FOTO: Pengguna LRT Jabodebek Tembus Rekor Tertinggi April 2026
Jumlah pengguna LRT Jabodebek pada April 2026 mencatat rekor tertinggi sejak beroperasi, menandai meningkatnya minat masyarakat terhadap transportasi publik.
Minat masyarakat terhadap transportasi publik modern terus meningkat seiring bertambahnya jumlah pengguna LRT Jabodebek pada April 2026 yang mencatat rekor tertinggi sejak mulai beroperasi.
Sepanjang April 2026, LRT Jabodebek melayani 2.912.092 pengguna atau meningkat sekitar 16 persen dibanding Maret 2026 yang tercatat 2.510.032 pengguna. Secara tahunan, jumlah tersebut juga naik sekitar 40 persen dari April 2025 yang mencapai 2.083.391 pengguna.
Peningkatan ini mencerminkan semakin besarnya ketertarikan masyarakat terhadap transportasi publik yang terintegrasi, nyaman, serta memiliki kepastian waktu tempuh di tengah kepadatan lalu lintas perkotaan. LRT Jabodebek dinilai mampu menjadi pilihan mobilitas harian, khususnya bagi pengguna yang bepergian dari kawasan permukiman menuju pusat bisnis dan perkantoran.
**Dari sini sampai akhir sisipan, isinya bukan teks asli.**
-- ==== Sys2Proof/Proofs/Fetch.lean ====
section
/-! The fetch of the head entry of a queue (R49, R159, R196, R205, R227, R231): its stages, and what they leave together. -/
namespace Sys2Proof.Laws
open Sys2Proof Sys2Proof.Machine

variable {s : State} {e : Sqe}

/-! ### The fetch of a head entry. -/
/-- The queue of an entry. -/
def queueOf (e : Sqe) (s : State) : SubQ := sqAt s (qKey e.port e.sqid)
/-- The entry at the head of its I/O queue may be fetched (R159, R196, R296). -/
structure Fetchable (e : Sqe) (s : State) : Prop where
  io : e.sqid ≠ 0
  port : ioFetch s e.port = true
  used : (queueOf e s).used = true
  thawed : (queueOf e s).frozen = false
  waits : (queueOf e s).head ≠ (queueOf e s).tail
  slice : (queueOf e s).slice = 0 ∨ (sliceAt s (queueOf e s).slice).st = 1
  stays : draining s (cardOf e.port) e.nsid = false

/-- The place after the head of a queue, 0 after the last. -/
def nextHead (q : SubQ) : Nat := if q.head + 1 > q.size then 0 else q.head + 1
/-- A queue whose head has moved; the doorbells that reached no further are done with. -/
def movedTo (head : Nat) (q : SubQ) : SubQ := { q with head := head, bells := q.bells.filter (fun b => b.1 != head) }
/-- The queue of the entry has moved on by one place. -/
def headTaken (e : Sqe) (s : State) : State := updSq (qKey e.port e.sqid) (movedTo (nextHead (queueOf e s))) s
/-- Classes of the entry: placement, service, and the rule that won. -/
def classesOf (e : Sqe) (s : State) : Nat × Svc × Nat := classify (headTaken e s) (cardOf e.port) e (queueOf e s).slice
/-- A slice with one more fetched. -/
def oneMore (x : Slice) : Slice := { x with fetched := x.fetched + 1 }
/-- The fetch is counted for the slice of the queue and for the rule. -/
def counted (e : Sqe) (s : State) : State :=
  updSlice (queueOf e s).slice oneMore (countHit (classesOf e s).2.2 (headTaken e s))
/-- Deadline of the command, where its service is bound and it is admitted, and the state that has charged it. -/
def admitted (e : Sqe) (s : State) : Option Nat × State :=
  if (classesOf e s).2.1 = .bound then admission (cardOf e.port) (queueOf e s).slice e (bellOf (queueOf e s) (now s)) (counted e s) else (none, counted e s)
/-- Service of the command: a bound one without a deadline runs as weighted, and so does a Verify. -/
def serviceOf (e : Sqe) (s : State) : Svc :=
  if kindOf e.opc = .verify then .weighted
  else if (classesOf e s).2.1 = .bound ∧ (admitted e s).1.isNone then .weighted else (classesOf e s).2.1
/-- The command that the fetch makes of the entry. -/
def commandOf (e : Sqe) (s : State) : Cmd :=
  let q := queueOf e s
  let sl := sliceAt s q.slice
  let u := (admitted e s).2
  { e := e, kind := kindOf e.opc, st := .fetched, slice := q.slice, gen := sl.gen.toNat, card := cardOf e.port,
    owner := if (nsAt u e.nsid).used then ownerOfNs u e.nsid else cardOf e.port, cls := (classesOf e s).1,
    svc := serviceOf e s, lba := firstLba e, nlb := blocksOf e, deadline := (admitted e s).1, bell := bellOf q (now s), rang := rangOf q (bellOf q (now s)),
    fetched := u.time.fc, order := u.next, since := now u, prog := (tfind sl.progs (d13 e 7 0)).getD [], desc := tget {} sl.descs (d13 e 7 0),
    policy := sl.policy, cause := if bellOf q (now s) < u.power.awake then 5 else 6,
    status := if (nsAt u e.nsid).deleting.isSome then some invalidNs else none }
/-- The command stands in the table under the next number. -/
def numbered (c : Cmd) (s : State) : State := { s with next := s.next + 1, cmds := tins s.cmds s.next c }

/-- The state in which the command has its number. -/
def entered (e : Sqe) (s : State) : State := numbered (commandOf e s) (admitted e s).2
/-- The command asks for its locks where it is at the card that runs it and nothing holds it there. -/
def locksAsked (e : Sqe) (s : State) : State :=
  if ((commandOf e s).owner = cardOf e.port ∨ !bothServe (entered e s)) ∧ !mustHold (entered e s) (cardOf e.port) e.nsid then
    requestLocks (admitted e s).2.next (entered e s)
  else entered e s

theorem tryFetch_eq (h : Fetchable e s) : tryFetch e s = some ((admitted e s).2.next, locksAsked e s) := by
  obtain ⟨io, port, used, thawed, waits, slice, stays⟩ := h
  have hopen : ¬ (e.sqid = 0 ∨ (!ioFetch s e.port) = true ∨ (!(queueOf e s).used) = true ∨ (queueOf e s).frozen = true ∨
      (queueOf e s).head = (queueOf e s).tail ∨ ((queueOf e s).slice ≠ 0 ∧ (sliceAt s (queueOf e s).slice).st ≠ 1) ∨
      draining s (cardOf e.port) e.nsid = true) := by
    simp only [io, port, used, thawed, waits, stays, Bool.not_true, Bool.false_eq_true, false_or, or_false]
    exact fun ⟨h0, h1⟩ => slice.elim h0 h1
  exact if_neg hopen

theorem asksLocks_locksAsked (e : Sqe) (s : State) : AsksLocks (admitted e s).2.next (entered e s) (locksAsked e s) := by
  unfold locksAsked
  split
  · exact asksLocks_requestLocks _ _
  · exact .refl _ _

/-- Admission charges the slice of the queue alone. -/
theorem charged_admitted (e : Sqe) (s : State) : Charged (queueOf e s).slice (counted e s) (admitted e s).2 := by
  unfold admitted
  split
  · exact charged_admission _ _ _ _
  · exact .refl _

/-- A command runs bound only with a deadline (R205). -/
theorem deadline_of_bound (h : serviceOf e s = .bound) : (admitted e s).1.isSome = true := by
  unfold serviceOf at h
  split at h
  · cases h
  · split at h
    · cases h
    next hnone => exact Option.isSome_iff_ne_none.mpr fun hn => hnone ⟨h, by rw [hn]; rfl⟩

theorem countHit_updates (rule : Nat) (s : State) : ∃ r f, countHit rule s = { s with rules := r, feat := f } := by
  unfold countHit
  split
  · exact ⟨s.rules, _, rfl⟩
  · exact ⟨_, s.feat, rfl⟩
/-- Before its admission a fetch touches its queue, its slice and the hit counters. -/
theorem counted_updates (e : Sqe) (s : State) : ∃ r f, counted e s = { s with
    sqs := tupd {} s.sqs (qKey e.port e.sqid) (movedTo (nextHead (queueOf e s)))
    slices := tupd {} s.slices (queueOf e s).slice oneMore
    rules := r, feat := f } := by
  obtain ⟨r, f, h⟩ := countHit_updates (classesOf e s).2.2 (headTaken e s)
  exact ⟨r, f, by rw [counted, h]; rfl⟩

theorem slices_counted (e : Sqe) (s : State) : (counted e s).slices = tupd {} s.slices (queueOf e s).slice oneMore := by
  obtain ⟨r, f, hcounted⟩ := counted_updates e s
  rw [hcounted]
theorem rising_counted (hs : rising s.slices = true) (e : Sqe) : rising (counted e s).slices = true := by
  rw [slices_counted]
  exact rising_tupd _ _ _ _ hs
theorem sliceAt_counted (hs : rising s.slices = true) (k : Nat) :
    sliceAt (counted e s) k = if k = (queueOf e s).slice then oneMore (sliceAt s (queueOf e s).slice) else sliceAt s k := by
  rw [sliceAt, slices_counted, tget_tupd_rising _ _ _ _ _ hs, sliceAt, sliceAt]
/-- Asking for locks leaves the slices as the admission left them. -/
theorem sliceAt_locksAsked (e : Sqe) (s : State) (k : Nat) : sliceAt (locksAsked e s) k = sliceAt (admitted e s).2 k := by
  obtain ⟨g, a, b, hasks, -⟩ := asksLocks_locksAsked e s
  simp only [sliceAt, hasks, entered, numbered]
theorem time_admitted (e : Sqe) (s : State) : (admitted e s).2.time = s.time := by
  obtain ⟨r, f, hcounted⟩ := counted_updates e s
  exact (congrArg State.time (charged_admitted e s).rest :).trans (by rw [hcounted])

/-! ### What it leaves. -/
/-- What a fetch of entry e leaves: its queue has moved on, its slice has one more fetched, and command c is entered. -/
structure Fetched (e : Sqe) (c : Cmd) (s t : State) : Prop where
  rest : { t with sqs := s.sqs, slices := s.slices, rules := s.rules, feat := s.feat, stats := s.stats, cmds := s.cmds, next := s.next, spA := s.spA, spB := s.spB } = s
  queue : sqAt t (qKey e.port e.sqid) = movedTo (nextHead (queueOf e s)) (queueOf e s)
  queues : ∀ k, k ≠ qKey e.port e.sqid → sqAt t k = sqAt s k
  cmds : t.cmds = tins s.cmds s.next c
  command : { c with locks := (commandOf e s).locks, since := (commandOf e s).since } = commandOf e s
  fetched : (sliceAt t (queueOf e s).slice).fetched = (sliceAt s (queueOf e s).slice).fetched + 1
  slices : ∀ k, k ≠ (queueOf e s).slice → sliceAt t k = sliceAt s k

theorem fetched_locksAsked (hc : rising s.cmds = true) (hs : rising s.slices = true) (hq : rising s.sqs = true) (e : Sqe) : ∃ c, Fetched e c s (locksAsked e s) := by
  obtain ⟨r, f, hcounted⟩ := counted_updates e s
  obtain ⟨hrest, -, hfetched, hothers⟩ := charged_admitted e s
  obtain ⟨g, a, b, hasks, hg⟩ := asksLocks_locksAsked e s
  have hu : (admitted e s).2 = { counted e s with slices := (admitted e s).2.slices, stats := (admitted e s).2.stats } :=
    congrArg (fun x : State => { x with slices := (admitted e s).2.slices, stats := (admitted e s).2.stats }) hrest
  have hnext : (admitted e s).2.next = s.next := by rw [hu, hcounted]
  have hcmds : (admitted e s).2.cmds = s.cmds := by rw [hu, hcounted]
  have hqueue : ∀ k, sqAt (locksAsked e s) k = if k = qKey e.port e.sqid then movedTo (nextHead (queueOf e s)) (queueOf e s) else sqAt s k := fun k => by
    rw [sqAt, hasks, entered, numbered, hu, hcounted]
    exact tget_tupd_rising _ _ _ _ _ hq
  refine ⟨g (commandOf e s), ?_, (hqueue _).trans (if_pos rfl), fun k hk => (hqueue k).trans (if_neg hk), ?_, hg _, ?_, fun k hk => ?_⟩
  · rw [hasks, entered, numbered, hu, hcounted]
  · rw [hasks, entered, numbered, hnext, hcmds]
    exact tmod_tins g s.cmds s.next _ hc
  · rw [sliceAt_locksAsked, hfetched (rising_counted hs e), sliceAt_counted hs, if_pos rfl, oneMore]
  · rw [sliceAt_locksAsked, hothers k hk, sliceAt_counted hs, if_neg hk]

theorem rising_of_canonical (h : s.canonical = true) : rising s.cmds = true ∧ rising s.slices = true ∧ rising s.sqs = true := by
  simp only [State.canonical, Bool.and_eq_true] at h
  simp only [h, and_self]

/-! ### COMMAND_FETCH. -/
/-- An entry that does not become the default reads back, in a table of any form. -/
theorem tget_tupd_of_ne {α : Type} [DecidableEq α] (d : α) (l : Tbl α) (k : Nat) (g : α → α) (h : g (tget d l k) ≠ d) :
    tget d (tupd d l k g) k = g (tget d l k) := by
  rw [tupd, tput, if_neg h, tget_tins_same]

theorem commandFetch_io (h : Fetchable e s) : exec (.commandFetch e) s = .next (locksAsked e (atCount e.cnt s)) := by
  have hcount : Fetchable e (atCount e.cnt s) := by
    obtain ⟨io, port, used, thawed, waits, slice, stays⟩ := h
    exact ⟨io, port, used, thawed, waits, slice, stays⟩
  show execCommandFetch e s = _
  rw [execCommandFetch, if_neg h.io, tryFetch_eq hcount]
theorem commandFetch_admin (h : e.sqid = 0) :
    exec (.commandFetch e) s = .next (updSlice 0 oneMore (atCount e.cnt s)) := if_pos h

/-- Settles O24: the fetch is cut into the move of the queue, the count for the slice, the admission and the request for locks, and each says
what it touches. -/
theorem fetchTakesTheHeadEntry : Obligations.FetchTakesTheHeadEntry := by
  refine ⟨fun e s hio hc hport hused hthawed hwaits hslice hstays => ?_, fun e s h0 => ?_⟩
  · obtain ⟨hcmds, hslices, hsqs⟩ := rising_of_canonical hc
    obtain ⟨c, hrest, hqueue, hqueues, htable, hcommand, hfetched, hothers⟩ := fetched_locksAsked (s := atCount e.cnt s) hcmds hslices hsqs e
    have hof : c.slice = (sqAt s (qKey e.port e.sqid)).slice := (congrArg Cmd.slice hcommand :)
    refine ⟨_, c, commandFetch_io ⟨hio, hport, hused, hthawed, hwaits, hslice, hstays⟩, htable, (congrArg Cmd.e hcommand :), (congrArg Cmd.st hcommand :), hof,
      ?gen, (congrArg Cmd.card hcommand :), ?fetched, ?bound, (congrArg SubQ.head hqueue :), (congrArg SubQ.tail hqueue :),
      hof ▸ hfetched, hof ▸ hothers, hqueues, congrArg (fun x : State => { x with time := s.time }) hrest⟩
    case gen => exact hof ▸ (congrArg Cmd.gen hcommand :)
    case fetched => exact (congrArg Cmd.fetched hcommand :).trans (congrArg TimeSt.fc (time_admitted e (atCount e.cnt s)) :)
    case bound =>
      intro hbound
      exact (congrArg (fun x : Cmd => x.deadline.isSome) hcommand :).trans (deadline_of_bound ((congrArg Cmd.svc hcommand :).symm.trans hbound))
  · refine ⟨_, commandFetch_admin h0, ?_, fun k hk => tget_tput_ne _ _ _ _ _ hk, rfl⟩
    have hne : oneMore (sliceAt s 0) ≠ {} := fun h => Nat.succ_ne_zero _ (congrArg Slice.fetched h)
    exact congrArg Slice.fetched (tget_tupd_of_ne ({} : Slice) s.slices 0 oneMore hne)

end Sys2Proof.Laws
end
Sejumlah stasiun tercatat menjadi titik dengan aktivitas tertinggi selama April 2026. Untuk keberangkatan atau tap in, Stasiun Dukuh Atas mencatat 435.009 pengguna, diikuti Harjamukti 333.025 pengguna, Kuningan 273.011 pengguna, Cikoko 237.669 pengguna, serta Rasuna Said 174.905 pengguna.
Sementara untuk kedatangan atau tap out, Stasiun Dukuh Atas mencatat 374.050 pengguna, disusul Harjamukti 335.923 pengguna, Kuningan 267.258 pengguna, Pancoran 256.230 pengguna, dan Cikoko 237.348 pengguna.
Tingginya mobilitas di stasiun-stasiun tersebut menunjukkan peran strategis kedekatan dengan pusat aktivitas dalam mendorong pertumbuhan jumlah pengguna. Selain itu, integrasi antarmoda di sejumlah titik seperti Dukuh Atas, Cikoko, Cawang, Bekasi Barat, TMII, hingga Halim turut memperkuat konektivitas perjalanan masyarakat.